### Exercise data
- - -
/-- One paddock plane (R28): its state and the state that it froze or is being saved from, the task, the tack-store entry
whose words it holds, how often they have been written (R454), its figures, the load's nodes, task PEs and memory tiles,
the firings issued and the requests in flight, the faults held and the one whose record stands in a slot of the trap area
(R29, R424), the watchdog (R440), the claimant that has selected it, the pages and the held KiB of its save (R444, R445), the argument tokens to deliver and the return
token (R400), and the number of cycles that its sequencer has granted it. -/
structure Plane where
  st       : PlaneState := .free
  before   : PlaneState := .live
  ctx      : Nat := 0
  colour   : Nat := 0
  entry    : Option Nat := none
  writes   : Nat := 0
  handler  : Bool := false
  prio     : Nat := 0
  seed     : W64 := 0#64
  cap      : Nat := 2
  nodes    : List Node := []
  pes      : List TaskPe := []
  tiles    : List TileAlloc := []
  sram     : Memory := {}
  full     : List Nat := []
  fifos    : Map (List Token) := []
  lbufs    : Map LineBuf := []
  rounds   : Map RoundTile := []
  servers  : List RangeServer := []
  flags    : FpFlags := 0#5
  issued   : List Issued := []
  reqs     : List Request := []
  faults   : List HeldFault := []
  freezeAt : Option Nat := none
  froze    : Nat := 0
  resuming : Bool := false
  shown    : Option HeldFault := none
  record   : Option Nat := none
  watchdog : Nat := 0
  reload   : Bool := false
  claimed  : Option Nat := none
  pages    : Nat := 0
  stay     : Nat := 0
  bound    : Nat := 0
  abandon  : Bool := false
  args     : List (Nat × Token) := []
  slots    : Nat := 0
  kib      : Nat := 0
  result   : Option Token := none
  active   : Bool := false
  level    : Nat := 0
  waited   : Nat := 0
  grants   : Nat := 0
deriving DecidableEq, Repr

/-- A paddock: its rectangle, its planes, its frame table, the plane last granted and, by level, the one last granted at
that level (R25, R412, R413). `grant` holds the cycle last decided and the plane it went to. -/
structure Paddock where
  x0 : Nat
  y0 : Nat
  w  : Nat
  h  : Nat
  planes : List Plane := []
  frame  : List Nat := []
  held   : List (Nat × Nat) := []
  last   : Nat := 3
  lasts  : Map Nat := []
  grant  : Option (Nat × Option Nat) := none
deriving DecidableEq, Repr

/-- The governor, issue ports and special-function unit of one compute tile (R142, R143, R414, R415). `charges` lists
(cycle, units), `blocks` the cycles of blocked candidates, `mfe` the cycles of MFE steps. -/
structure Tile where
  charges : List (Nat × Nat) := []
  blocks  : List Nat := []
  mfe     : List Nat := []
  busy    : List Nat := []
  mfeBusy : Nat := 0
  streak  : List Nat := []
  urgent  : List Nat := []
  sfuLast : Nat := 7
  sfuBusy : Nat := 0
  pass    : Option (Nat × List Nat × Bool) := none
deriving DecidableEq, Repr

/-! ## Address translation (R309) -/

/-- A TLB entry: context, page number and size, and the leaf; or, where `ptr`, a pointer met on the way, whose frame is the next
table. -/
structure TlbEntry where
  asid : Nat
  page : Nat
  bits : Nat
  frame : Nat
  host : Bool
  device : Bool
  write : Bool
  ptr : Bool := false
deriving DecidableEq, Repr

/-- A table walk for a page of a context at a memory-port die, for one agent that waits for it: the tables met since a walker took it,
each with its level, the one that it reads next first. `cluster` is the first-level TLB that its agent uses. -/
structure Walk where
  asid : Nat
  va   : W64
  md   : Nat
  space : Nat
  write : Bool
  atomic : Bool
  plane : Option PlaneId
  who  : Option Asker
  size : Nat
  iter : Option (List Nat) := none
  opv  : Option (List W64) := none
  access : Nat := 1
  since : Nat := 0
  cluster : Option Nat := none
  met   : List (Nat × Nat) := []
  slot  : Option Nat := none
deriving DecidableEq, Repr

/-! ## Port caches (R299, R305) -/

/-- A line that a port cache holds: its number, whether it is dirty, and whether it was filled at the lowest priority (R305). -/
structure CacheLine where
  line  : Nat
  dirty : Bool := false
  low   : Bool := false
deriving DecidableEq, Repr

/-- What waits at a home for a request slot: a request of a plane, the copy at the head of a copy port, the requests of a peer at a Flithe
port, or the walk of a page at a die. -/
inductive SlotWaiter where
  | request (p : PlaneId) (id : Nat)
  | port (key : Nat)
  | peer (key : Nat)
  | walk (md asid page : Nat)
deriving DecidableEq, Repr

/-- A system-cache copy of a host line for one memory-port die: its 128 bytes, the words poisoned, and the cycle of the
oldest host-memory write that it does not show (R363). -/
structure HostCopy where
  md    : Nat
  line  : Nat
  bytes : List Byte
  marks : List Nat := []
  since : Option Nat := none
deriving DecidableEq, Repr

/-! ## Copy engines (R335 to R348) -/

/-- A copy accepted by a port (R336 to R342): its node, its packet, where the pieces of its source and of each
destination live, its completion cells, and how far it has come: bytes done, the words of the granule in hand, how many
of its writes or elements are made, arrivals made, a peer's answer awaited, poison read, a timeout, the cycle of its last
progress, the pages of device type that it reads and writes (R305, R313). -/
structure Copy where
  plane : PlaneId
  node  : Nat
  words : List W64
  chan  : Bool
  ty    : Ty := .tok
  space : Nat
  md    : Nat := 0
  src   : List (Nat × Nat) := []
  dsts  : List (List (Nat × Nat)) := []
  cells : List Nat := []
  iter  : List Nat := []
  opv   : List W64 := []
  done  : Nat := 0
  got   : Option (List (Option W32)) := none
  made  : Nat := 0
  arrived : Nat := 0
  peer  : Option Nat := none
  pois  : Bool := false
  timed : Bool := false
  since : Nat := 0
  devs  : List Nat := []
deriving DecidableEq, Repr

/-! ## Binning (R325 to R330) -/

/-- A record of a bin: address, value, operator, type and, in rounded mode, its round, rank and element. While its round is open,
`owner` is the task whose load appended it and `round` that load's round; once it is closed, `round` is its place among the rounds
that the engine has closed for the context. -/
structure BinRec where
  addr : W64
  v    : Option W64
  op   : Nat
  ty   : Ty
  round : Option Nat := none
  rank  : Nat := 0
  elem  : Nat := 0
  owner : Option Nat := none
deriving DecidableEq, Repr

/-! ## Dispatcher (R391 to R410) -/

/-- States of a task (R392). A task that is abandoned while its plane has still to reach FREE is `ending`. -/
inductive TaskState where
  | waiting | ready | bound | ending | complete
deriving DecidableEq, Repr

/-- A row of the dependence table: the task's number among all tasks ever inserted, its context, its load and the address
of its argument record, its tag, the priority it was inserted with, the level it has reached and since which cycle, the
tasks that it waits for, its plane. A handler task has its record's slot. `wantRet` says that a host launch set ret;
`parent`, `handle` and `awaited` name the spawner of a child, the handle, and whether its return token is wanted.
`refused` is the fault that its binding met, and `shown` the slot of that fault's record. `restores` is the colour of the
saved task that a restore brings back. `mask` is TRN_POLICY.features as its binding sampled it (R106), and `chosen` the tack-store
entry that its binding has selected and pinned (R103). -/
structure Task where
  serial : Nat := 0
  ctx    : Nat
  ico    : W64
  load   : Nat
  args   : W64 := 0#64
  tag    : W32 := 0#32
  prio   : Nat := 0
  level  : Nat := 0
  since  : Nat := 0
  preds  : List Nat := []
  st     : TaskState := .waiting
  plane  : Option PlaneId := none
  handler : Bool := false
  record : Option Nat := none
  wantRet : Bool := false
  parent : Option Nat := none
  handle : W64 := 0#64
  awaited : Bool := false
  result : Option Token := none
  abandoned : Bool := false
  cause  : Nat := 0
  refused : Option HeldFault := none
  refusedAt : Nat := 0
  shown  : Option Nat := none
  restores : Option Nat := none
  mask   : Option W64 := none
  chosen : Option Nat := none
deriving DecidableEq, Repr

/-- A launch record in a context's launch buffer (R388, R396). -/
structure Launch where
  prio  : Nat := 0
  ret   : Bool := false
  ico   : W64 := 0#64
  load  : Nat := 0
  args  : W64 := 0#64
  tag   : W32 := 0#32
  preds : List W32 := []
deriving DecidableEq, Repr

/-! ## The tack store (R102 to R105) -/

/-- A parameter record of a load: entry port, type, offset and bytes (R58, R400). -/
structure Param where
  port   : Nat
  ty     : Ty
  offset : Nat
  bytes  : Nat
deriving DecidableEq, Repr

/-- What a translation holds of one load: the nodes, task PEs and tiles as they stand on entering LIVE, the header's
figures that binding reads (R91, R92), the parameters with what the entry block's ports lead to, and the ranges used. -/
structure Image where
  nodes  : List Node := []
  pes    : List TaskPe := []
  tiles  : List TileAlloc := []
  width  : Nat := 1
  height : Nat := 1
  parity : Nat := 0
  bx     : Nat := 0
  bY     : Nat := 0
  edges  : BitVec 4 := 0#4
  cap    : Nat := 2
  kib    : Nat := 0
  slots  : Nat := 0
  entries : List (Nat × Dest) := []
  params : List Param := []
  ranges : List Nat := []
deriving DecidableEq, Repr

/-- A tack-store entry: the identity of its load (R93), its image, pages, the die time of its most recent binding, whether
it is retiring (R105), whether its own copy reads back uncorrectable (R453). -/
structure TackEntry where
  digest : BitVec 384
  load   : Nat
  mask   : Nat
  gen    : W32
  image  : Image
  pages  : Nat := 1
  last   : W64 := 0#64
  retiring : Bool := false
  bad    : Bool := false
  filling : Bool := false
deriving DecidableEq, Repr

/-- What the translator's choices for an image depend on (R89, R93): the identity, and the content digest of a native image that it
admits, 0 where it translates. -/
structure PlanKey where
  digest : BitVec 384
  load   : Nat
  mask   : Nat
  gen    : W32
  native : BitVec 384 := 0#384
deriving DecidableEq, Repr

/-- A graph that a context has bound from: the address of its ICO, the digest computed then, and the bytes read then, as
pieces with their byte offsets (R81, R99). -/
structure Graph where
  ico    : W64
  digest : BitVec 384
  parts  : List (Nat × List Byte) := []
deriving DecidableEq, Repr

/-! ## Saves (R444 to R450) -/

/-- The saved state of a plane, the pages of the save area it takes, the paddock it came from, the KiB of each memory
tile that stay there as held storage, and the actions of the TRAPACKs recorded meanwhile (R435, R445). -/
structure Saved where
  plane : Plane
  pages : Nat
  pid   : PlaneId
  kib   : Nat := 0
  acks  : List Nat := []
deriving DecidableEq, Repr

/-! ## Lanes, links, host (R370 to R390) -/

/-- A turnable edge (R370 to R373): the share of its first direction, the share it is turning to and since when, the
cycle in which its last turn began, the pending requests (context and share) in arrival order, the standing splits in
rotation order, and the requests made in a cycle, which join the queue after it (R374). -/
structure Edge where
  share  : Nat := 2
  target : Option Nat := none
  last   : Int := -8192
  queue  : List (Nat × Nat) := []
  standing : List (Nat × Nat) := []
  asks   : List (Nat × Nat × Nat) := []
deriving DecidableEq, Repr

/-- A request that a peer's frame brought, until it performs (R380, R383): its header flit and its data. -/
structure PeerRequest where
  header : BitVec 256
  data   : List (BitVec 256) := []
deriving DecidableEq, Repr

/-- One traffic class of a Flithe port (R380). -/
structure FlitheClass where
  seq   : BitVec 24 := 0#24
  expect : BitVec 24 := 0#24
  unacked : List FlitheFrame := []
  sentAt : Nat := 0
  ackDue : Option Nat := none
  received : List (List (BitVec 256)) := []
  tries : Nat := 0
deriving DecidableEq, Repr

/-- A Flithe port (R379 to R381): whether its link is up and resetting since when, its two classes, the tags of its
outstanding requests, and the peer's requests that have still to perform. -/
structure FlithePort where
  up : Bool := false
  resetting : Bool := false
  classes : List FlitheClass := []
  resetAt : Nat := 0
  tags : Map (PlaneId × Nat) := []
  inbox : List PeerRequest := []
deriving DecidableEq, Repr

/-! ## Registers (R458 to R475) -/

/-- The context registers and the context's own stores (R458). `handlerEntry` is the tack-store entry of its handler load, and
`handlerOld` lists those that held it before a firmware activation and stay pinned until the context ends (R101, R105). -/
structure Ctx where
  state    : Nat := 0
  seed     : W64 := 0#64
  depcount : Nat := 0
  dephit   : Bool := false
  deplimit : Nat := 0xFFFFFFFFFFFF
  fpflags  : FpFlags := 0#5
  trapen   : BitVec 8 := 0#8
  lost     : Nat := 0
  quota    : Nat := 4032
  irq      : Bool := false
  capPrio  : Nat := 7
  taken    : W32 := 0#32
  badCount : W32 := 0#32
  x0 : Nat := 0
  y0 : Nat := 0
  w  : Nat := 80
  h  : Nat := 72
  ptbase   : W64 := 0#64
  pswin    : List W64 := [0#64, 0#64, 0#64, 0#64]
  binbase  : W64 := 0#64
  binrec   : W64 := 0#64
  binctl   : W64 := 0#64
  peer     : W64 := 0#64
  handler  : W64 := 0#64
  traparea : W64 := 0#64
  fail     : W64 := 0#64
  savearea : W64 := 0#64
  saveused : Nat := 0
  launches : List Launch := []
  noClaims : Bool := false
  handlerEntry : Option Nat := none
  handlerOld : List Nat := []
  graphs   : List Graph := []
  bins     : Map (List BinRec) := []
  closed   : Nat := 0
deriving DecidableEq, Repr

/-- The device registers (R464 to R475, and those of the other chapters that belong to the device). -/
structure Regs where
  devId      : W64 := 0x8800_0300_0000_0000#64
  devRows    : W64 := 0#64
  stage      : Nat := 0
  bootErr    : Nat := 0
  bootSlot   : Nat := 0
  fwBusy     : Bool := false
  fwResult   : Nat := 0
  fwAddr     : Nat := 0
  fwRecover  : W64 := 0#64
  policy     : W64 := 0xFF#64
  genFloor   : W32 := 0#32
  genCurrent : W32 := 0#32
  actBudget  : W64 := 3072#64
  actLo      : W64 := 0x0302010608040301#64
  actHi      : W64 := 0x0050308060484040#64
  actPending : List (Nat × W64 × Nat) := []
  wdogExp    : Nat := 24
  reloads    : W32 := 0#32
  corrected  : W32 := 0#32
  tlbBusy    : Bool := false
  tlbInv     : W64 := 0#64
  evqBase    : W64 := 0#64
  evqPtr     : W64 := 0#64
  clkSteps   : W32 := 0#32
  clkLow     : Nat := 36
  clkCur     : Nat := 36
  clkAt      : Option Nat := none
  scanCtl    : W64 := 0#64
  scanData   : W64 := 0#64
  dieTime    : List W64 := [0#64, 0#64, 0#64, 0#64, 0#64, 0#64, 0#64, 0#64, 0#64]
  offsets    : List W64 := [0#64, 0#64, 0#64, 0#64, 0#64, 0#64, 0#64, 0#64, 0#64]
  rates      : List W64 := List.replicate 9 0x0001_0000_0000_0000#64
  heldOffsets : List W64 := [0#64, 0#64, 0#64, 0#64, 0#64, 0#64, 0#64, 0#64, 0#64]
  peerTab    : Map W64 := []
  recordHash : BitVec 384 := 0#384
deriving DecidableEq, Repr

/-- The two firmware slots of the package flash, whether they are known yet, the fused floor, which slot is tried first
(true for B), the activation under way (which slot it was written to, and the image), and the slot running (R471 to R473). -/
structure Firmware where
  known : Bool := false
  slotA : FwImage := {}
  slotB : FwImage := {}
  fused : W32 := 0#32
  first : Bool := false
  pending : Option (Bool × FwImage) := none
  running : Option Bool := none
deriving DecidableEq, Repr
- - -
### Exercise details
Could you find every line in the records above that has the string "reads" and copy it?

### Reply to the task
each with its level, the one that it reads next first. `cluster` is the first-level TLB that its agent uses. -/
progress, the pages of device type that it reads and writes (R305, R313). -/
figures that binding reads (R91, R92), the parameters with what the entry block's ports lead to, and the ranges used. -/
it is retiring (R105), whether its own copy reads back uncorrectable (R453). -/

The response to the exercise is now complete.